Law of the European Union
Full course description
The Law of the European Union is a mandatory course in the second year European Law School bachelor programme. It builds upon and complements the International and European law course of the first year. It also links back to the EU law elements discussed in the Constitutional Law course and further lays the foundation for the third-year elective courses European law of the programme.

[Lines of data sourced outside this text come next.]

/-- R77: start the fetch of a line for the waiting atomic; the line leaves all four reach caches. -/
def State.startFetch (s : State) (ep : Nat) (t : Tx) (pi : Nat) (p : Part) : State :=
  let l : ALine := ⟨ep, t.pid, p.fpa / 64, p.fva / 64 * 64, [], 0, p.hint, true, [t.id]⟩
  let s1 := (s.mapReq fun r => { r with atoms := r.atoms ++ [l] }).markIssued t.id pi none 31
  let s2 := s1.reachDrop fun _ q ln => q = t.pid && ln = p.fva / 64
  let r := s2.ownTx ep t.pid .load [linePart l 0 64 0] (zeros 64)
  match r.1.txOf r.2 with
  | none => r.1
  | some u =>
    match u.parts with
    | q :: _ => (r.1.markIssued r.2 0 none (r.1.homeFor q)).toHome u 0 q
    | [] => r.1

/-- R77: a MODULE-scope atomic at the buffer of EP FPA[7:6]. -/
def State.issueHeld (s : State) (t : Tx) (pi : Nat) (p : Part) : State :=
  let ep := bits p.fpa 7 6
  match s.heldLine p.fpa with
  | some l =>
    if l.fetching then
      (s.setHeld { l with waiters := l.waiters ++ [t.id] }).markIssued t.id pi none 31
    else (s.epEv ep 0x210 t.pid 1).performHeld l t pi p
  | none =>
    let mine := s.req.atoms.filter fun l => l.ep = ep
    if mine.length < atomLines then s.startFetch ep t pi p
    else
      match mine.filter fun l => !l.fetching with
      | [] => s
      | ls =>
        let l := ls.getD (Config.victim s.free % ls.length) (ls.headD ⟨ep, 0, 0, 0, [], 0, 0, false, []⟩)
        (s.draw.writeBack l).1.startFetch ep t pi p

/-- The fetch of a line ends: its data is held and the waiting atomics are performed in order; a fetch that
failed ends them with its status. -/
def State.fetchDone (s : State) (line st : Nat) (data : List Byte) : State :=
  match s.req.atoms.find? fun l => l.line = line && l.fetching with
  | none => s
  | some l =>
    if st = Status.ok then
      let s1 := s.setHeld { l with fetching := false, data := fitTo 64 data, waiters := [] }
      s1.each l.waiters fun s id =>
        match s.txOf id, s.req.atoms.find? fun l => l.line = line with
        | some t, some m =>
          match t.parts with
          | p :: _ => s.performHeld m t 0 p
          | [] => s
        | _, _ => s
    else
      let s1 := s.mapReq fun r => { r with atoms := r.atoms.filter fun x => x.line ≠ line }
      s1.each l.waiters fun s id => s.partDone id 0 st 0 [] false

/-! ### The reach cache at issue (R65, R66) -/

/-- R65: a load or tile read that may fill the reach cache; a load may also be served by it. -/
def State.reachable (s : State) (t : Tx) (p : Part) : Bool :=
  (t.acc = .load || t.acc = .tileRead) &&
  (match t.agent with | .ctx _ _ => true | .core _ _ _ => true | _ => false) &&
  (p.mtype = mtNormal || p.mtype = mtOwned || p.mtype = mtMirrored) &&
  fpaHome p.fpa ≠ s.mid && !((t.ord = 1 || t.ord = 3) && t.scope = 2)

/-- The cached bytes of a part when every line hits. -/
def State.reachData (s : State) (t : Tx) (p : Part) : Option (List Byte) :=
  let ls := (partLines p).map (s.reachHit (agentEp t.agent) t.pid)
  if ls.all Option.isSome then some (((ls.map fun d => d.getD []).flatten.drop (p.fva % 64)).take p.len) else none

/-- A live fill of a line. -/
def State.fillOf (s : State) (t : Tx) (l : Nat) : Option Fill :=
  s.xl.filling.find? fun f => f.ep = agentEp t.agent && f.pid = t.pid && f.line = l && f.live

/-- The part whose live fill a load merges onto: it fetches every line of the load (R66). -/
def State.fillOn (s : State) (t : Tx) (p : Part) : Option (Nat × Nat) :=
  match (partLines p).map (s.fillOf t) with
  | some f :: r => if r.all fun g => g.any fun g => g.tx = f.tx && g.part = f.part then some (f.tx, f.part) else none
  | _ => none

/-- Register the fills of a part. -/
def State.startFills (s : State) (t : Tx) (pi : Nat) (p : Part) : State :=
  s.mapXl fun x => { x with
    filling := x.filling ++ (partLines p).map fun l => ⟨agentEp t.agent, t.pid, l, t.id, pi, true⟩ }

/-- A part issues towards its home: the weir is charged, a write drops the EP's own copy of its lines. -/
def State.issueOut (s : State) (t : Tx) (pi : Nat) (p : Part) (fills : Bool) : State :=
  let s1 := (s.weirTake t p).markIssued t.id pi none (s.homeFor p)
  let s2 := if partWrites t p || t.acc = .atomic then s1.reachDropLines (agentEp t.agent) t.pid (partLines p) else s1
  let s3 := if fills then s2.startFills t pi p else s2
  s3.toHome t pi p

/-- Weir, window and route drain allow the part (R103, R105, R264). -/
def State.gatesOpen (s : State) (t : Tx) (p : Part) : Bool :=
  let tc := txClass t p
  s.weirOpen t p && s.windowOpen t.agent (s.homeFor p) tc && (s.homeFor p = s.mid || !s.drainHeld tc)

/-- A part that no held line concerns issues: from the reach cache, onto a fill in flight, or out. A tile read always goes to
the home (R66). -/
def State.issueFree (s : State) (t : Tx) (pi : Nat) (p : Part) : State :=
  let ep := agentEp t.agent
  let out := fun (s0 : State) => if s.gatesOpen t p then s0.issueOut t pi p (s.reachable t p) else s
  if s.reachable t p && t.acc = .load then
    match s.reachData t p with
    | some d => (s.epEv ep 0x205 t.pid 1).partDone t.id pi Status.ok 0 d false
    | none =>
      match s.fillOn t p with
      | some m => (s.epEv ep 0x206 t.pid 1).markIssued t.id pi (some m) 31
      | none => out (s.epEv ep 0x206 t.pid 1)
  else out s

/-- A part that may issue does so: on a held line, after the write-back of the held lines that it touches (R77), or freely. -/
def State.issuePart (s : State) (t : Tx) (pi : Nat) (p : Part) : State :=
  if s.heldAtomic t p then (if s.gatesOpen t p then s.issueHeld t pi p else s)
  else
    match (if t.acc = .hint || (t.dest ≠ .module && (match t.agent with | .reader _ => true | _ => false)) then [] else s.heldLines p) with
    | [] => s.issueFree t pi p
    | ls =>
      if ls.any ALine.fetching then s
      else
        s.each ls fun s l =>
          let r := (s.epEv l.ep 0x210 t.pid 1).writeBack l
          r.1.addWaits t.id r.2

/-- Issue part `pi` of transaction `tid`, if it may. -/
def State.tryIssue (s : State) (tid pi : Nat) : State :=
  match s.txOf tid with
  | none => s
  | some t =>
    match t.parts[pi]? with
    | none => s
    | some p => if s.partReady t p then s.issuePart t pi p else s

The objective is to provide students with an in-depth understanding of the main features of the law of the European Union. The course builds on and intends to deepen and broaden the knowledge of EU institutional law that students have acquired in the course International and European Law in the first year. It furthermore introduces the students to EU policies and herewith focuses on EU substantive law. The course adopts an integrated approach to EU law by connecting institutional and substantive issues of EU law in lectures and tutorials. The course is structured around the European Union objectives laid down in Article 3 TEU and examines how the EU as a legal and regulatory entity can achieve the Union’s economic objectives to create an internal market as well as its broader, more political and economic objectives of an area of freedom, security and justice and an economic and monetary union. It further will reflect on the values of the EU and EU policies towards the wider world.
Course objectives
By the end of the course students will be able to:
- identify, analyse, and use the sources of European Union law;
- analyse and assess the role of different actors (institutions, individuals, companies, etc) in the EU legal system;
- critically evaluate EU law law-making rules and processes, including examining the Union’s intergovernmental facets and compare them with the EU’s supranational features;
- examine and appraise how EU law operates in selected substantive areas, how law-making powers have been used in those areas, and which are the legal implications of the main EU rules and principles in those policy fields;
- compare and connect the institutional and substantive elements of EU law and analyse how those components interact;
- examine critically and apply the fundamental principles on the effect of EU law in domestic legal systems and evaluate the rules on judicial remedies for violations of EU law at national or EU level and whether they strike the appropriate balance between the protection of individuals and the balance of powers in the multilevel legal system;
- analyse and assess the main objectives of the EU legal and political order in their historical and societal context, considering the evolution of the EU from a market-based construction that is developing into a political Union through the expansion of the EU’s competences and of the scope of EU law.
Prerequisites
Course Introduction to International and European Law (IER1201)
Recommended reading
Paul Craig and Grainne De Burca, EU law, Oxford University, 8th edition 2024.